The listing below holds a line with "open Sys2Proof.Machine" and a later line with "rest, decode .warp". Write out those two lines and every line between them, exactly, and nothing else.

##########

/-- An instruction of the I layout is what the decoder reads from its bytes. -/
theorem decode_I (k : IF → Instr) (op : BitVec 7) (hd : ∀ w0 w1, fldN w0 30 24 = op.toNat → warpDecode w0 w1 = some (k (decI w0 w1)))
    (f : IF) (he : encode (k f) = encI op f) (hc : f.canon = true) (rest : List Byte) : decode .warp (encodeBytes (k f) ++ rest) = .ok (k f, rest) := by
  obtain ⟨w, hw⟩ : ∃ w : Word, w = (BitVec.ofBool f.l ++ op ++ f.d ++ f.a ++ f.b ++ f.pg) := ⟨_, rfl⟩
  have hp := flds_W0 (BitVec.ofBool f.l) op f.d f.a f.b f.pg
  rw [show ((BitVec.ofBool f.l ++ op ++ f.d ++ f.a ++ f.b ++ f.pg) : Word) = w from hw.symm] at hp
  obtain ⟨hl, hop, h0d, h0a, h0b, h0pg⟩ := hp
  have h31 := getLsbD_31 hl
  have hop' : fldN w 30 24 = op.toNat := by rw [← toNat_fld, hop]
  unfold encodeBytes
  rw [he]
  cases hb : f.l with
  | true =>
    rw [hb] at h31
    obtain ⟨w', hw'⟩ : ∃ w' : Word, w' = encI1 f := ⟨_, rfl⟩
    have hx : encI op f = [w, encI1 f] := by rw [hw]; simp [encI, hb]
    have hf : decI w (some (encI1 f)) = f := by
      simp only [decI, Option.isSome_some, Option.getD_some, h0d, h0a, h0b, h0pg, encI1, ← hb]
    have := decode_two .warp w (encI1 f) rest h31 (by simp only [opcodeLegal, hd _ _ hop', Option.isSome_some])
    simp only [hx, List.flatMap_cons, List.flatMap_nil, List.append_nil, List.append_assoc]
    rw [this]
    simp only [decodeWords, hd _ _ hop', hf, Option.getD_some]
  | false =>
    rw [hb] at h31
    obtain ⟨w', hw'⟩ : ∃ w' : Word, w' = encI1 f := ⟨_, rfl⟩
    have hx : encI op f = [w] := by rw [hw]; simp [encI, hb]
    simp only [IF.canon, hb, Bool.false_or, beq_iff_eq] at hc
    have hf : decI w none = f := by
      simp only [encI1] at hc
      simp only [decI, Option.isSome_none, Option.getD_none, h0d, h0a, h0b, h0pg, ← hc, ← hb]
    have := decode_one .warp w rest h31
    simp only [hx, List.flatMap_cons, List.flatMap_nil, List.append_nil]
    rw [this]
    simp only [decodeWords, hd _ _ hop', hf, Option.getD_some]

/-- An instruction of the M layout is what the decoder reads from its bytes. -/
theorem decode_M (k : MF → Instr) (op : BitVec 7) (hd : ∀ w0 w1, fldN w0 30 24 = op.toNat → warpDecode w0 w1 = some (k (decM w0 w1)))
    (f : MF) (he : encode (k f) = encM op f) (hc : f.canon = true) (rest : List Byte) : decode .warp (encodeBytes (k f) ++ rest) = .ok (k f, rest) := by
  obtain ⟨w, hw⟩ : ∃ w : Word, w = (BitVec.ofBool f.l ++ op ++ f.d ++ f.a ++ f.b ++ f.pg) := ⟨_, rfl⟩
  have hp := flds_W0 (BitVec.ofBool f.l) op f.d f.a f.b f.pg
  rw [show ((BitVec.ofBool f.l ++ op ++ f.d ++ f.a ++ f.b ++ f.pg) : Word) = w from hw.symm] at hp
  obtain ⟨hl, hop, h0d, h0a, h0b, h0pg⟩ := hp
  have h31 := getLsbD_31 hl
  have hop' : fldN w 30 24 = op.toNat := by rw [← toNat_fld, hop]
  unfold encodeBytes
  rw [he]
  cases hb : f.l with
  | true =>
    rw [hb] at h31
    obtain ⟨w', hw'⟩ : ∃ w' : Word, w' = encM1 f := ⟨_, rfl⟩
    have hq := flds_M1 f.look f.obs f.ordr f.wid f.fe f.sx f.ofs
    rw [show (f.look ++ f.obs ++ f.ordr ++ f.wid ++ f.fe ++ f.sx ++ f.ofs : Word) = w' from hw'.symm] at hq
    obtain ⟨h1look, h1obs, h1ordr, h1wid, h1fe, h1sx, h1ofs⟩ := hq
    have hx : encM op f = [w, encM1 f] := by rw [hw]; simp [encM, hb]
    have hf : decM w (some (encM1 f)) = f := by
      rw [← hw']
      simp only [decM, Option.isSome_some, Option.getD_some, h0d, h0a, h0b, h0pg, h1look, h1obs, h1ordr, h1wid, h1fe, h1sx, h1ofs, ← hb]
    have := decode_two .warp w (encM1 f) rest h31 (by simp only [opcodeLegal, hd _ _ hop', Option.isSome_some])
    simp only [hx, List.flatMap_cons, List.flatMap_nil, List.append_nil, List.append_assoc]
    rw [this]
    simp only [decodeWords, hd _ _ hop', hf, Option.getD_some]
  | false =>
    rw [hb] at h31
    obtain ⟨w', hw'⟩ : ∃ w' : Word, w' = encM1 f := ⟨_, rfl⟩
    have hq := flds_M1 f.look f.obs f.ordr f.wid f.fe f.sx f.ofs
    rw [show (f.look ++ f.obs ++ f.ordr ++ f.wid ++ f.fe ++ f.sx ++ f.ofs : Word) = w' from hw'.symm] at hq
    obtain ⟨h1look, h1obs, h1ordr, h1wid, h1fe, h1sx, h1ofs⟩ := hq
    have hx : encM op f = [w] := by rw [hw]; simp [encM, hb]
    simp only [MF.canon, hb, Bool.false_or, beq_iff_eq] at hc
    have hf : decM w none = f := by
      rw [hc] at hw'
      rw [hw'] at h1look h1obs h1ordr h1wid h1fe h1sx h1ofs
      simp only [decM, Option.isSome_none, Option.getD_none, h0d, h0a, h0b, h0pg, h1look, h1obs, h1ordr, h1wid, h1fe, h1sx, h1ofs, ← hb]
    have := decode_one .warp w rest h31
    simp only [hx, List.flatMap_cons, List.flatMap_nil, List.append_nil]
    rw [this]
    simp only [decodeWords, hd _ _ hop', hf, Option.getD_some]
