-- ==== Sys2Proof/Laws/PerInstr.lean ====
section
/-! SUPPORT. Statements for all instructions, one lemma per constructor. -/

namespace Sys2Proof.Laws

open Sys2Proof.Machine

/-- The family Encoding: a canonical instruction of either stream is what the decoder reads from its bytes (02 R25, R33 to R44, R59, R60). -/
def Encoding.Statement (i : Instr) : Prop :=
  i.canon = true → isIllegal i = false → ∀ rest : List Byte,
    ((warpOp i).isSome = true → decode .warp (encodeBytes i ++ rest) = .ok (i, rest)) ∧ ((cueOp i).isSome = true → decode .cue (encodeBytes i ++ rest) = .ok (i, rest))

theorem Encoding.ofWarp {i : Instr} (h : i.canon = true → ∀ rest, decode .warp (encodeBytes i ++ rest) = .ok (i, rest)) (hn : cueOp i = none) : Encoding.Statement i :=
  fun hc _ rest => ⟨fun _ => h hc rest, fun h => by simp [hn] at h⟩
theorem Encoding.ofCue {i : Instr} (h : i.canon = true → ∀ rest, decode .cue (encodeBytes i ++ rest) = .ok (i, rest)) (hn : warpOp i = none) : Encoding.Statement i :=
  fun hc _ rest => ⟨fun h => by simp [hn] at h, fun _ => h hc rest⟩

##########

▶ _Written answer_:
open Sys2Proof.Machine

/-- The family Encoding: a canonical instruction of either stream is what the decoder reads from its bytes (02 R25, R33 to R44, R59, R60). -/
def Encoding.Statement (i : Instr) : Prop :=
  i.canon = true → isIllegal i = false → ∀ rest : List Byte,
    ((warpOp i).isSome = true → decode .warp (encodeBytes i ++ rest) = .ok (i, rest)) ∧ ((cueOp i).isSome = true → decode .cue (encodeBytes i ++ rest) = .ok (i, rest))

theorem Encoding.ofWarp {i : Instr} (h : i.canon = true → ∀ rest, decode .warp (encodeBytes i ++ rest) = .ok (i, rest)) (hn : cueOp i = none) : Encoding.Statement i :=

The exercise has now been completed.